The Governor General ordered the transfer of over 600 patients to isolation wards in Fort Ricasoli. In spite of this precaution the epidemic exploded and it soon became impossible to keep order at Ricasoli and insubordination was rampant.
With little regard for their own health and safety 18 convicts were discharged from prison on 18th June to transport and bury the dead, but had to be re-imprisoned because of various contraventions committed by them. Another nine convicts were liberated next day, but they also proved to be unreliable and were re-imprisoned.
In the meantime the epidemic had now spread to Floriana, Senglea, Birkirkara, and the military and naval hospitals,
The disease caused havoc and panic in Malta. The epidemic reached its peak in July when 6,286 cases were known to have occurred with 2,743 deaths. On 6th July the disease reached Gozo where 510 cases with 183 fatalities were registered by the end of the month.
A total of 8,785 cases are known to have occurred in Malta and Gozo between 9th June and 10th October 1837, of whom 4,252 lost their lives.
This epidemic gave rise to the legend of the Kalkara Cemetery at Wied Ghammieq. It is said that at the height of the panic a number of cholera victims were rounded up, taken to the cemetery and hastily buried alive. If that did happen, they probably originated from Fort Ricasoli. In addition, hundreds of cholera victims were buried at this cemetery, most of them from Ricasoli.
From that incident onwards there were regular reports from people living in the vicinity of Wied Ghammieq that at night there were clear sounds of anguished wails and screams from the “living dead” and these were certainly frequent enough to ensure the cemetery was given a very wide berth at night. Lights of lanterns at night were also reported.
To further strengthen the legend of Wied Ghammieq being “The Cemetery of The Damned” as recently as the 1980s tragedy struck in the area when two brothers and two girls lost their lives from drowning and shortly after a construction worker also lost his life in a work accident.
The epidemic was extinguished within a year but further cholera outbreaks took place in 1847, 1850, 1854, 1856, 1865, 1867, 1887 and 1911.

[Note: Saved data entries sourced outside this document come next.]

-- ==== Sys2Proof/Machine/StreamingFft.lean ====
section
/-! DEFINITION. The commands of the FFT unit (spec 42_streaming_fft.md R243 to R248). -/

namespace Sys2Proof.Machine

/-- FFT.CFG's check (R243). -/
def fftCfgFailure (s : State) : Option ErrorCode := if validSize s.arg0Nat then none else some .invalidSize

/-- FFT.CFG's effect: the packing table, FFT_N, FFT_STAT[0] and RESULT (R243). -/
def fftConfigure (s : State) : State :=
  (s.setFft { cfg := true, n := s.arg0, pk := packingTable s.arg0Nat }).setResult s.arg0

/-- `chk_cfg(FFT)` (60_exceptions.md R424). -/
def fftUnconfigured (s : State) : Option ErrorCode := if s.fft.cfg then none else some .notConfigured

/-- FFT_N as a number. -/
abbrev State.fftSize (s : State) : Nat := s.fft.n.toNat

/-- RFWD of X[0..N-1] with the unit's own table (R244). -/
def State.fftSpectrum (s : State) : Spectrum := rfwd s.fft.pk s.fftSize (s.ramWords .x s.fftSize)

/-- RINV of RE[0..N/2] and IM[0..N/2] with the unit's own table (R245). -/
def State.fftSamples (s : State) : List Word :=
  rinv s.fft.pk s.fftSize ⟨s.ramWords .re (s.fftSize / 2 + 1), s.ramWords .im (s.fftSize / 2 + 1)⟩

/-- RE[0..N/2] <- XR; IM[0..N/2] <- XI (R244). -/
def fftForward (s : State) : State := (s.setRam .re s.fftSpectrum.re).setRam .im s.fftSpectrum.im

/-- X[0..N-1] <- RINV (R245). -/
def fftInverse (s : State) : State := s.setRam .x s.fftSamples

/-- The optional normalisation by N/2: one product with the exact 2/N (R246, R247). -/
def normalised (norm : Bool) (n : Nat) (p : Word) : Word := if norm then fmul p (twoOverN n) else p

/-- The squared magnitude of a bin (R247). -/
def binPower (re im : Word) : Word := fadd (fmul re re) (fmul im im)

/-- The magnitude of a bin: the plain root of the sum of squares (R246). -/
def binMagnitude (re im : Word) : Word := fsqrt (binPower re im)

/-- P[0..N/2] of FFT.MAG (R246). -/
def magnitudes (norm : Bool) (n : Nat) (sp : Spectrum) : List Word :=
  sp.re.zipWith (fun re im => normalised norm n (binMagnitude re im)) sp.im

/-- P[0..N/2] of FFT.PWR (R247). -/
def powers (norm : Bool) (n : Nat) (sp : Spectrum) : List Word :=
  sp.re.zipWith (fun re im => normalised norm n (binPower re im)) sp.im

/-- FFT.MAG's effect: RE, IM and P (R246). -/
def fftMagnitude (norm : Bool) (s : State) : State :=
  (fftForward s).setRam .p (magnitudes norm s.fftSize s.fftSpectrum)

/-- FFT.PWR's effect: RE, IM and P (R247). -/
def fftPower (norm : Bool) (s : State) : State :=
  (fftForward s).setRam .p (powers norm s.fftSize s.fftSpectrum)

/-- FFT.CFG (R243). -/
def execFftCfg (s : State) : Host.Outcome State Fault Refusal := s.run .fftCfg fftCfgFailure fftConfigure

/-- FFT.FWD (R244). -/
def execFftFwd (s : State) : Host.Outcome State Fault Refusal := s.run .fftFwd fftUnconfigured fftForward

/-- FFT.INV (R245). -/
def execFftInv (s : State) : Host.Outcome State Fault Refusal := s.run .fftInv fftUnconfigured fftInverse

/-- FFT.MAG (R246). -/
def execFftMag (norm : Bool) (s : State) : Host.Outcome State Fault Refusal :=
  s.run (.fftMag norm) fftUnconfigured (fftMagnitude norm)

/-- FFT.PWR (R247). -/
def execFftPwr (norm : Bool) (s : State) : Host.Outcome State Fault Refusal :=
  s.run (.fftPwr norm) fftUnconfigured (fftPower norm)

end Sys2Proof.Machine
end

Equally macabre was the Valletta locality of the mysterious Chapel of Bones built by the monk Knight Fra Giorgio Nibbia at the Sacred Infirmary of the Order’s hospital and dedicated to Our Lady of Mercy. Nibbia decreed that the walls of the chapel be adorned and decorated with the skulls and bones of people who died at the hospital.
Thankfully the chapel was destroyed by German bombing during the Second World War.